Supplied material START
-- ==== Sys2Proof/Laws/State.lean ====
section
/-! SUPPORT. One lemma for each field and each update of the state, and for the per-voice and per-timer
values, so that no later proof unfolds a record update. -/

namespace Sys2Proof.Machine

open Sys2Proof

/-! ## `State.withMem` -/

@[simp] theorem State.withMem_params (s : State) (m : Memory) : (s.withMem m).params = s.params := rfl
@[simp] theorem State.withMem_started (s : State) (m : Memory) : (s.withMem m).started = s.started := rfl
@[simp] theorem State.withMem_hostRate (s : State) (m : Memory) : (s.withMem m).hostRate = s.hostRate := rfl
@[simp] theorem State.withMem_psg (s : State) (m : Memory) : (s.withMem m).psg = s.psg := rfl
@[simp] theorem State.withMem_mfp (s : State) (m : Memory) : (s.withMem m).mfp = s.mfp := rfl
@[simp] theorem State.withMem_dma (s : State) (m : Memory) : (s.withMem m).dma = s.dma := rfl
@[simp] theorem State.withMem_mem (s : State) (m : Memory) : (s.withMem m).mem = m := rfl
@[simp] theorem State.withMem_exit (s : State) (m : Memory) : (s.withMem m).exit = s.exit := rfl
@[simp] theorem State.withMem_exitInfo (s : State) (m : Memory) : (s.withMem m).exitInfo = s.exitInfo := rfl
@[simp] theorem State.withMem_bump (s : State) (m : Memory) : (s.withMem m).bump = s.bump := rfl
@[simp] theorem State.withMem_busy (s : State) (m : Memory) : (s.withMem m).busy = s.busy := rfl
@[simp] theorem State.withMem_irqFailed (s : State) (m : Memory) : (s.withMem m).irqFailed = s.irqFailed := rfl
@[simp] theorem State.withMem_sessionFault (s : State) (m : Memory) : (s.withMem m).sessionFault = s.sessionFault := rfl
@[simp] theorem State.withMem_faultCode (s : State) (m : Memory) : (s.withMem m).faultCode = s.faultCode := rfl
@[simp] theorem State.withMem_faultInfo (s : State) (m : Memory) : (s.withMem m).faultInfo = s.faultInfo := rfl
@[simp] theorem State.withMem_seq (s : State) (m : Memory) : (s.withMem m).seq = s.seq := rfl
@[simp] theorem State.withMem_cpu (s : State) (m : Memory) : (s.withMem m).cpu = s.cpu := rfl
@[simp] theorem State.withMem_run (s : State) (m : Memory) : (s.withMem m).run = s.run := rfl
@[simp] theorem State.withMem_oob (s : State) (m : Memory) : (s.withMem m).oob = s.oob := rfl
@[simp] theorem State.withMem_inputs (s : State) (m : Memory) : (s.withMem m).inputs = s.inputs := rfl
@[simp] theorem State.withMem_out (s : State) (m : Memory) : (s.withMem m).out = s.out := rfl
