/-- `InsideTimerIrq` touches `inside`, the tone counters, the edges and the flags only (42 R210). -/
theorem Psg.insideTimerIrq_eq (p : Psg) (f : Bool) :
    p.insideTimerIrq f = { p with
      inside := f
      toneCnt := (p.insideTimerIrq f).toneCnt
      edge := (p.insideTimerIrq f).edge
      needReset := (p.insideTimerIrq f).needReset } := by
  unfold Psg.insideTimerIrq
  dsimp only
  split
  · rw [Psg.applyReset_eq _ .c, Psg.applyReset_eq _ .b, Psg.applyReset_eq p .a]
  · rfl

/-- What leaving or entering a nested call does to each voice (42 R210). -/
theorem Psg.insideTimerIrq_get (p : Psg) (f : Bool) (v : Voice) :
    let applies := p.inside = true ∧ f = false
    let resets := applies ∧ p.needReset.get v = true
    (p.insideTimerIrq f).toneCnt.get v = (if resets then 0 else p.toneCnt.get v) ∧
      (p.insideTimerIrq f).edge.get v = (if resets then !p.edge.get v else p.edge.get v) ∧
      (p.insideTimerIrq f).needReset.get v = (if applies then false else p.needReset.get v) := by
  dsimp only
  unfold Psg.insideTimerIrq
  dsimp only
  by_cases h : p.inside = true ∧ f = false
  · have hc : (p.inside && !f) = true := by simp [h.1, h.2]
    rw [if_pos hc]
    simp only [Psg.applyReset_get]
    cases v <;> simp [h]
  · have hc : ¬(p.inside && !f) = true := by simpa using h
    rw [if_neg hc]
    simp [h]

theorem Psg.Inv.insideTimerIrq {rate : Nat} {p : Psg} (h : p.Inv rate) (f : Bool) : (p.insideTimerIrq f).Inv rate := by
  have hg := p.insideTimerIrq_get f
  rw [Psg.insideTimerIrq_eq]
  refine ⟨h.regs, h.tonePeriod, h.noisePeriod, h.envPeriod, h.envTab, fun v => ?_, h.noiseCnt, h.envCnt, h.lfsr,
    h.noiseBit, h.envPos, h.envAlt, fun v hv => ?_, h.psgAcc, h.level, h.dcLength, h.dcBound, h.dcSum⟩
  · dsimp only
    rw [(hg v).1]
    split
    · decide
    · exact h.toneCnt v
  · dsimp only at hv ⊢
    rw [(hg v).2.2] at hv
    split at hv
    · cases hv
    · rename_i hc
      have hi := h.needReset v hv
      simpa [hi] using hc

theorem sum_replicate_zero (n : Nat) : ((List.replicate n (0 : Half)).map BitVec.toNat).sum = 0 := by
  induction n with
  | zero => rfl
  | succ n ih => simp [List.replicate_succ]

theorem Psg.Inv.atReset {rate : Nat} (hr : 1 ≤ rate) : Psg.atReset.Inv rate where
  regs := by decide
  tonePeriod := fun v => by cases v <;> decide
  noisePeriod := by decide
  envPeriod := by decide
  envTab := by decide
  toneCnt := fun v => by cases v <;> decide
  noiseCnt := by decide
  envCnt := by decide
  lfsr := by decide
  noiseBit := by decide
  envPos := by decide
  envAlt := nofun
  needReset := fun v hv => by cases v <;> cases hv
  psgAcc := hr
  level := by decide
  dcLength := List.length_replicate
  dcBound := fun x hx => by rw [List.eq_of_mem_replicate hx]; decide
  dcSum := (sum_replicate_zero _).symm

theorem Psg.Inv.resetOf {rate : Nat} (hr : 1 ≤ rate) (q : Config.Params) : (Psg.resetOf q).Inv rate := by
  have h := Psg.Inv.atReset hr
  exact ⟨h.regs, h.tonePeriod, h.noisePeriod, h.envPeriod, h.envTab, h.toneCnt, h.noiseCnt, h.envCnt, h.lfsr,
    h.noiseBit, h.envPos, h.envAlt, h.needReset, h.psgAcc, h.level, h.dcLength, h.dcBound, h.dcSum⟩

/-! ## One internal tick, part by part -/

/-- The tone step of one voice: its counter and its edge (41 R162, R163). -/
theorem Psg.toneStep_get (p : Psg) (v w : Voice) :
    let c := p.toneCnt.get v + 1
    let fires := atLeastOne (p.tonePeriod.get v).toNat ≤ c.toNat
    (p.toneStep v).toneCnt.get w = (if w = v then (if fires then 0 else c) else p.toneCnt.get w) ∧
      (p.toneStep v).edge.get w = (if w = v ∧ fires then !p.edge.get w else p.edge.get w) := by
  dsimp only
  unfold Psg.toneStep
  dsimp only
  generalize p.toneCnt.get v + 1 = c
  by_cases hf : atLeastOne (p.tonePeriod.get v).toNat ≤ c.toNat <;> by_cases hw : w = v
  · subst hw; simp [hf]
  · simp [hf, hw, PerVoice.get_set_other]
  · subst hw; simp [hf]
  · simp [hf, hw, PerVoice.get_set_other]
Supplied material END
- _What is being asked_
Given the records above, return exactly the lines starting at the line containing "simp only [Psg.applyReset_get]" and ending at the line containing "zero => rfl", including both.

- _Task solution_
    simp only [Psg.applyReset_get]
    cases v <;> simp [h]
  · have hc : ¬(p.inside && !f) = true := by simpa using h
    rw [if_neg hc]
    simp [h]

theorem Psg.Inv.insideTimerIrq {rate : Nat} {p : Psg} (h : p.Inv rate) (f : Bool) : (p.insideTimerIrq f).Inv rate := by
  have hg := p.insideTimerIrq_get f
  rw [Psg.insideTimerIrq_eq]
  refine ⟨h.regs, h.tonePeriod, h.noisePeriod, h.envPeriod, h.envTab, fun v => ?_, h.noiseCnt, h.envCnt, h.lfsr,
    h.noiseBit, h.envPos, h.envAlt, fun v hv => ?_, h.psgAcc, h.level, h.dcLength, h.dcBound, h.dcSum⟩
  · dsimp only
    rw [(hg v).1]
    split
    · decide
    · exact h.toneCnt v
  · dsimp only at hv ⊢
    rw [(hg v).2.2] at hv
    split at hv
    · cases hv
    · rename_i hc
      have hi := h.needReset v hv
      simpa [hi] using hc

theorem sum_replicate_zero (n : Nat) : ((List.replicate n (0 : Half)).map BitVec.toNat).sum = 0 := by
  induction n with
  | zero => rfl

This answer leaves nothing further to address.